━━ Records for the exercise
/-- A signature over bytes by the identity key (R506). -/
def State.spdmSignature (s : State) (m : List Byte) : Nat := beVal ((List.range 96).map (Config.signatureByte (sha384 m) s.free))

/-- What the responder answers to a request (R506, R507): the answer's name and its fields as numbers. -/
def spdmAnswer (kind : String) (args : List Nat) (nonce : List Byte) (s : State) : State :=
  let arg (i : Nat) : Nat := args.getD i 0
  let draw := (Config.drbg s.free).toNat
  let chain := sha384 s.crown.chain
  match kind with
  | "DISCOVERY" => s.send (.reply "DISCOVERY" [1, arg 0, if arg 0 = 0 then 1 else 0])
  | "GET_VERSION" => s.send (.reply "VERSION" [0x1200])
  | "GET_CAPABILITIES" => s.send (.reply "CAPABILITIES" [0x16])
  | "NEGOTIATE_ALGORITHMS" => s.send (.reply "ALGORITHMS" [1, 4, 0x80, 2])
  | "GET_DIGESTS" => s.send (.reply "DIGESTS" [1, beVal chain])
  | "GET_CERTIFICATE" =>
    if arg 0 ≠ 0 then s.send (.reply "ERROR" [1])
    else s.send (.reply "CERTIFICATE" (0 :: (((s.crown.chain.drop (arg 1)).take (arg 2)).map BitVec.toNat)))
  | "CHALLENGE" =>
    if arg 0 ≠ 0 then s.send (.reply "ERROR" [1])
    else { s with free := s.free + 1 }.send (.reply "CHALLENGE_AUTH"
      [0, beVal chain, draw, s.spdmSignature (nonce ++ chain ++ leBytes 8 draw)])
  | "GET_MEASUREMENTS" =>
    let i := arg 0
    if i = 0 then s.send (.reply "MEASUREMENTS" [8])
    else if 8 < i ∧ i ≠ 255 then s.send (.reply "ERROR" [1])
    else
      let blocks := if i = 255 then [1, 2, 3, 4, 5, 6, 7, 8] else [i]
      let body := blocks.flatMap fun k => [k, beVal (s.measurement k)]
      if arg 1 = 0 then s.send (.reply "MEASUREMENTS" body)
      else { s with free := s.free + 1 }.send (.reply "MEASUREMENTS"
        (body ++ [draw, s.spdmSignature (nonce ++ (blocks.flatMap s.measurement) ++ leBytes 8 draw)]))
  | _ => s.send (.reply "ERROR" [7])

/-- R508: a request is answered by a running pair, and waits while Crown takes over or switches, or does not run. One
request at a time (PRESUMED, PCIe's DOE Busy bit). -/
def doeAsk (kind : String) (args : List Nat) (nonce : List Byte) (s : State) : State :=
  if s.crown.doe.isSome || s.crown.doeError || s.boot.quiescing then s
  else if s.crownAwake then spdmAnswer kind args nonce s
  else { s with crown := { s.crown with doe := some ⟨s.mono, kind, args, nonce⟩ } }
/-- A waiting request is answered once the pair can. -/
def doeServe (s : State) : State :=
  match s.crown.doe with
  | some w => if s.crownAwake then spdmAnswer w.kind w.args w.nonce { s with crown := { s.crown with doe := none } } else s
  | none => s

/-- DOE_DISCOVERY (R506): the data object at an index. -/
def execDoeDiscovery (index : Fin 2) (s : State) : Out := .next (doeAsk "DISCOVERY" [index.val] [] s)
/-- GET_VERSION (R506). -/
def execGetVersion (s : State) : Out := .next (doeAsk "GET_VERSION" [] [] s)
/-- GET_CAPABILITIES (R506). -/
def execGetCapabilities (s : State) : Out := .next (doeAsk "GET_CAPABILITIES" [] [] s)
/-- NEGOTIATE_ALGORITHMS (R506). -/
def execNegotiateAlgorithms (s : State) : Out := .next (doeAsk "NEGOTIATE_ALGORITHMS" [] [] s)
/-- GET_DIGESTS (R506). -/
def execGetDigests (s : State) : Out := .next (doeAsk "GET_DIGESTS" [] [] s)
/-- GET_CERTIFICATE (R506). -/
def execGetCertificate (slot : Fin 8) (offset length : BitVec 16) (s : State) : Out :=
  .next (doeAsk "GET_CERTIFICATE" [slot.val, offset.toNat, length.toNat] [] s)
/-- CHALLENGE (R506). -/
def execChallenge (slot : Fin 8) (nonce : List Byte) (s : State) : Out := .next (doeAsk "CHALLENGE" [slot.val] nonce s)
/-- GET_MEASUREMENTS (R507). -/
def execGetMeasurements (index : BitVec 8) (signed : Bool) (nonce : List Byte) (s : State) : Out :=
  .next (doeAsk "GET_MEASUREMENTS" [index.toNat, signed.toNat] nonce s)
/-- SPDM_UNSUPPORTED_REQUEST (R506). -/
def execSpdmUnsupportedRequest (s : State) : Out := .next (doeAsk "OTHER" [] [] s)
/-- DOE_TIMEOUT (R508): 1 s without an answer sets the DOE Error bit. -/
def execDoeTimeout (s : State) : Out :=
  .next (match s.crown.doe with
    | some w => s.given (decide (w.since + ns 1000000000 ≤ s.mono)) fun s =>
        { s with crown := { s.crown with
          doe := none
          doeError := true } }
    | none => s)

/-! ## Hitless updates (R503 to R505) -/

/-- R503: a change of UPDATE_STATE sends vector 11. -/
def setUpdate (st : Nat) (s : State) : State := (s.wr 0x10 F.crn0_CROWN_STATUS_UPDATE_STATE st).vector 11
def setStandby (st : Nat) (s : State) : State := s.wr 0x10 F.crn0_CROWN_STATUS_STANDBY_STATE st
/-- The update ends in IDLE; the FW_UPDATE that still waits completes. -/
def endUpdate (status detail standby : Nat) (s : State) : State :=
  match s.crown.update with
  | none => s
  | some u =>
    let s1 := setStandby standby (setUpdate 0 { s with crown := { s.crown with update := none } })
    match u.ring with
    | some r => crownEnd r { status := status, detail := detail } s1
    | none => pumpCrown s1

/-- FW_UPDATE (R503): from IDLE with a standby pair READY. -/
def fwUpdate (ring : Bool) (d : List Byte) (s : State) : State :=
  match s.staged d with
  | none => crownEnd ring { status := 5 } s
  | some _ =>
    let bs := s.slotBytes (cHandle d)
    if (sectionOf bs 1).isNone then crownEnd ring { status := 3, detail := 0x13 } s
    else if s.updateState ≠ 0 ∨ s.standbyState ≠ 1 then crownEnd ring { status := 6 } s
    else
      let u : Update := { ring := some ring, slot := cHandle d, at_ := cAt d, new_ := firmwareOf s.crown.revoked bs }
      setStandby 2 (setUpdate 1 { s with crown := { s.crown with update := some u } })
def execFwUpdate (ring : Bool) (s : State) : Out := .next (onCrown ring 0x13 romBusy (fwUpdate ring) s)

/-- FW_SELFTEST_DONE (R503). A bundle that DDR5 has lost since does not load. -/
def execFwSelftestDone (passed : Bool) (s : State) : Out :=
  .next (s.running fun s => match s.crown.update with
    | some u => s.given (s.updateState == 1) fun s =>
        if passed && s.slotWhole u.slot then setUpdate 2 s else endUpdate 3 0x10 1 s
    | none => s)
━━━━
━━ Records for the exercise
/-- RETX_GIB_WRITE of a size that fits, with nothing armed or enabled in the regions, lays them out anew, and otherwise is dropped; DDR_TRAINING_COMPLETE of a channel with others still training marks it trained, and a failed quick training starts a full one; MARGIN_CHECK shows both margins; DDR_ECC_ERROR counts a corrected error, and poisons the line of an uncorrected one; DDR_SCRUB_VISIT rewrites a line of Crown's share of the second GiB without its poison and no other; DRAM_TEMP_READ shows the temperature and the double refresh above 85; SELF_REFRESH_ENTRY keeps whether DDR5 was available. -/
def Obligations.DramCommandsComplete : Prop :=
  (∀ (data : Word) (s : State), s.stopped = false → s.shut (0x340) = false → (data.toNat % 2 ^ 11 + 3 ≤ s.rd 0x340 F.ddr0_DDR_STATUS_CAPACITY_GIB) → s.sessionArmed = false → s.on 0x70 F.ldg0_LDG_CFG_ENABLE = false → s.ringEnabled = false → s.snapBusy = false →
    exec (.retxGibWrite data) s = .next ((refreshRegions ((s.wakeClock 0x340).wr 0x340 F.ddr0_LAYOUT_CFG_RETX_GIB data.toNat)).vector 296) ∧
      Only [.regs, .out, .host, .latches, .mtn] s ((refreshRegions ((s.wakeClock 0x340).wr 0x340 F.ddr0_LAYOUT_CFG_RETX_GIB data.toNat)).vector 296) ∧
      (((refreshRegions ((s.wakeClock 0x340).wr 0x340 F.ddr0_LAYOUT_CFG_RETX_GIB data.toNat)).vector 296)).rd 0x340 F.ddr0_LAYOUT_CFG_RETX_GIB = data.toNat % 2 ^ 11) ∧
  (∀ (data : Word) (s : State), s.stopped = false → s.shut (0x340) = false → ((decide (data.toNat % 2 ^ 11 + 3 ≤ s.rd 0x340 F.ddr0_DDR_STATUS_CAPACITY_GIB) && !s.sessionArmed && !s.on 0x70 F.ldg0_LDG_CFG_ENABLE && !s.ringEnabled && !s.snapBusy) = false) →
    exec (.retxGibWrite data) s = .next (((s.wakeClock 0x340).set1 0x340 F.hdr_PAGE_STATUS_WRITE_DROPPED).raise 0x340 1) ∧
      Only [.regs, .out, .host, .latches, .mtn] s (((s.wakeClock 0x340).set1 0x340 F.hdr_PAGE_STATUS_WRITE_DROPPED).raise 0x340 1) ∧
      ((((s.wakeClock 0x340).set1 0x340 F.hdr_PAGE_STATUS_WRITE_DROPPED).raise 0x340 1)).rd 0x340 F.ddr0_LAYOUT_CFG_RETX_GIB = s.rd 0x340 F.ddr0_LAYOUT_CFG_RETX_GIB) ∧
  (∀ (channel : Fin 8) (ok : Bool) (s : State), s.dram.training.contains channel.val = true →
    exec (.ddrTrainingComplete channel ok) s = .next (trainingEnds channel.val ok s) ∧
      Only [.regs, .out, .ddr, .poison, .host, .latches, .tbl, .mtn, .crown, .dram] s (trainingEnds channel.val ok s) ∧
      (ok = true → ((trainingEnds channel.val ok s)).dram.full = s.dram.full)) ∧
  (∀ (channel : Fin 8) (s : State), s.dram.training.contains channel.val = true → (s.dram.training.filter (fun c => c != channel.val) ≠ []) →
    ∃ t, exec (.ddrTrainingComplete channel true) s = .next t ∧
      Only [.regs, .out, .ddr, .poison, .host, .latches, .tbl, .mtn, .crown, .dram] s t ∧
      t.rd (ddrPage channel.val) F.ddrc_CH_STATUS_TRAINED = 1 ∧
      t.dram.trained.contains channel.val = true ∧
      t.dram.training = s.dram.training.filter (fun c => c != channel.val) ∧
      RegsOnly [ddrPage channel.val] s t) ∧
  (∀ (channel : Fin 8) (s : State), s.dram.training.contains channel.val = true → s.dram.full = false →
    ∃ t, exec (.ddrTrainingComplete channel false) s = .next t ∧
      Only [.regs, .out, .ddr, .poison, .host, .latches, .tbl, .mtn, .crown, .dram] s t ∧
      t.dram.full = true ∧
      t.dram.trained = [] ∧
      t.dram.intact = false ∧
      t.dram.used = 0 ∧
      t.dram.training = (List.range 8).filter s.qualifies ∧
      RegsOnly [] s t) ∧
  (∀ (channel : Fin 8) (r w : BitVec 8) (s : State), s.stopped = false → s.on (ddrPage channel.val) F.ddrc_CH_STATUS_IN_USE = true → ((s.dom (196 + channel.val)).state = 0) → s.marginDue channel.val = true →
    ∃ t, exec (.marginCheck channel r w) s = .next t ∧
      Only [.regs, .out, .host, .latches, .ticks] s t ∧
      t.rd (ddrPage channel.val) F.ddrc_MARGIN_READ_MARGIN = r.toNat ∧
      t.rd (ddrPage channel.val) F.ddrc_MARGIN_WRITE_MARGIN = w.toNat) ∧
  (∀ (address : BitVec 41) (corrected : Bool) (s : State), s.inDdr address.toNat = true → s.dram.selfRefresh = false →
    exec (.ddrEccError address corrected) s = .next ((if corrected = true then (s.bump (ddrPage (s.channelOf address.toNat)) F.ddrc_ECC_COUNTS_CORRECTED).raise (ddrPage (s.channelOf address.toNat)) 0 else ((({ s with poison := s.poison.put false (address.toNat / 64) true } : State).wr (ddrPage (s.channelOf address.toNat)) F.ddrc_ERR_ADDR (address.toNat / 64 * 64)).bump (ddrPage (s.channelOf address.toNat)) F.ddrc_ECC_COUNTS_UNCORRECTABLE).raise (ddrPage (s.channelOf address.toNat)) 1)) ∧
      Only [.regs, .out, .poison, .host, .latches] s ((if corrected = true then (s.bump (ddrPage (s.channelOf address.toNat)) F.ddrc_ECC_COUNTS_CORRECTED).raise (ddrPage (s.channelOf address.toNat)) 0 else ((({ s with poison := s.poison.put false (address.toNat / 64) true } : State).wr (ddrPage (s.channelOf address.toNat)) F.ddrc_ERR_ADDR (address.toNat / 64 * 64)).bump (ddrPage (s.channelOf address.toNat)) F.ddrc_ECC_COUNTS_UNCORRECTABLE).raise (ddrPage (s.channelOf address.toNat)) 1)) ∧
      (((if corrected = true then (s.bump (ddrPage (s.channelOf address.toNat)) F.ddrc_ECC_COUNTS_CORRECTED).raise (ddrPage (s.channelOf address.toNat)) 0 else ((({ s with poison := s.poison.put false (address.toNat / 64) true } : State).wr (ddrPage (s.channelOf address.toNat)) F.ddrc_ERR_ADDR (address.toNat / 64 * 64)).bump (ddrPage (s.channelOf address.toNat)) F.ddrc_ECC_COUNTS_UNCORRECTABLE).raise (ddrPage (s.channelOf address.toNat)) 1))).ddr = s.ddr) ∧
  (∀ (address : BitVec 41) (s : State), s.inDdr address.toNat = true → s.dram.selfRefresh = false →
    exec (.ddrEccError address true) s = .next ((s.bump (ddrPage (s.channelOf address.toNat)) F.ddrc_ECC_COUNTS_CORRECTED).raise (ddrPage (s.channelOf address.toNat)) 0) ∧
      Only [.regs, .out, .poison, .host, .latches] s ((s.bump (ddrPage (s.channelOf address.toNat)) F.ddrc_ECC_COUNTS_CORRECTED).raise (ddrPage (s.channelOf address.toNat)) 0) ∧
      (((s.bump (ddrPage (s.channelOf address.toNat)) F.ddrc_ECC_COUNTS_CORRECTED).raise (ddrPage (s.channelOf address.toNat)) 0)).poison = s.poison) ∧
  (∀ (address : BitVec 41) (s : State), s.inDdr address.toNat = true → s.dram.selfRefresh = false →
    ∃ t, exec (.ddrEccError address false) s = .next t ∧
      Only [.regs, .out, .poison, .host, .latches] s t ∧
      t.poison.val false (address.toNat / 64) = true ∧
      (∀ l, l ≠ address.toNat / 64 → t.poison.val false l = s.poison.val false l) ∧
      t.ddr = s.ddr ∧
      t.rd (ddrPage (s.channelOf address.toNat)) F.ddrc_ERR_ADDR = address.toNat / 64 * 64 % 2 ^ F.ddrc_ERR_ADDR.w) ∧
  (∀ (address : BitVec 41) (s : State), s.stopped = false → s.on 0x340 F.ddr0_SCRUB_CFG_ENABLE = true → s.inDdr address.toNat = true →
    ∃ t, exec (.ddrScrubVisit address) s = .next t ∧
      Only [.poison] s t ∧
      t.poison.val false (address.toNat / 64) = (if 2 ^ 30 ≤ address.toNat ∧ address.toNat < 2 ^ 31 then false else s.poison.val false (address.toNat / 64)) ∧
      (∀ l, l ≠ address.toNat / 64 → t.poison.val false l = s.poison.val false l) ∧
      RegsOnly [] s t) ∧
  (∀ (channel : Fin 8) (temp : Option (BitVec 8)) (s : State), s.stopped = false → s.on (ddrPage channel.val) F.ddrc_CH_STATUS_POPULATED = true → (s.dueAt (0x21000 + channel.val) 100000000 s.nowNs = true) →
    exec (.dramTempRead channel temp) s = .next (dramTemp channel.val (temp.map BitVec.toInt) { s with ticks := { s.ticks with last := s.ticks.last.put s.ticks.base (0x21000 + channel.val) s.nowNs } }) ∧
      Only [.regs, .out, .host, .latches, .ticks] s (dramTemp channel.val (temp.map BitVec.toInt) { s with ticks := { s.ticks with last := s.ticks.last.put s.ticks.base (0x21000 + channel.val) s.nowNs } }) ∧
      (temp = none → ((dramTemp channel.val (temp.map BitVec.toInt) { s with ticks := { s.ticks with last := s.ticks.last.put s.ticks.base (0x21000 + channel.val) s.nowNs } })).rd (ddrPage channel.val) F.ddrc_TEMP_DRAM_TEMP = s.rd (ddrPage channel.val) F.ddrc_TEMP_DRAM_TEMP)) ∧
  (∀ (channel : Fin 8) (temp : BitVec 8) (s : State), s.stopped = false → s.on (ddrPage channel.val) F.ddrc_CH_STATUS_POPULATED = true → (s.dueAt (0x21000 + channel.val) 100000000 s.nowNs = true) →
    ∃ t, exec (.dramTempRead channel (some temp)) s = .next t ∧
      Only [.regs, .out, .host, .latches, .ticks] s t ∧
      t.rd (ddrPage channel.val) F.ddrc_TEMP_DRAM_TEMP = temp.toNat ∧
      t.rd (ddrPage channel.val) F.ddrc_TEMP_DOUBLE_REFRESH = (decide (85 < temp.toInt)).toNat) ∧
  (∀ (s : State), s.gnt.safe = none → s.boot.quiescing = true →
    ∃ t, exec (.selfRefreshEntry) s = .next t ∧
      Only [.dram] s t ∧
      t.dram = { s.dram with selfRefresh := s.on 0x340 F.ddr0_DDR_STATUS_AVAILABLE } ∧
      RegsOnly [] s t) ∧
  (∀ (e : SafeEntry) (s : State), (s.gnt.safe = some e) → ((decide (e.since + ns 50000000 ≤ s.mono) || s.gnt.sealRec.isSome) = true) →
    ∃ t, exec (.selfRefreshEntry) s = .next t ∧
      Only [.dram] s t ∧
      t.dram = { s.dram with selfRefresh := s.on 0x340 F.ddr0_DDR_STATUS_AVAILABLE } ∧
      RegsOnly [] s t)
━━━━
- **What the task requires**: Filter the entries above down to the lines containing the word "draw".

- **Answer**:
  let draw := (Config.drbg s.free).toNat
      [0, beVal chain, draw, s.spdmSignature (nonce ++ chain ++ leBytes 8 draw)])
        (body ++ [draw, s.spdmSignature (nonce ++ (blocks.flatMap s.measurement) ++ leBytes 8 draw)]))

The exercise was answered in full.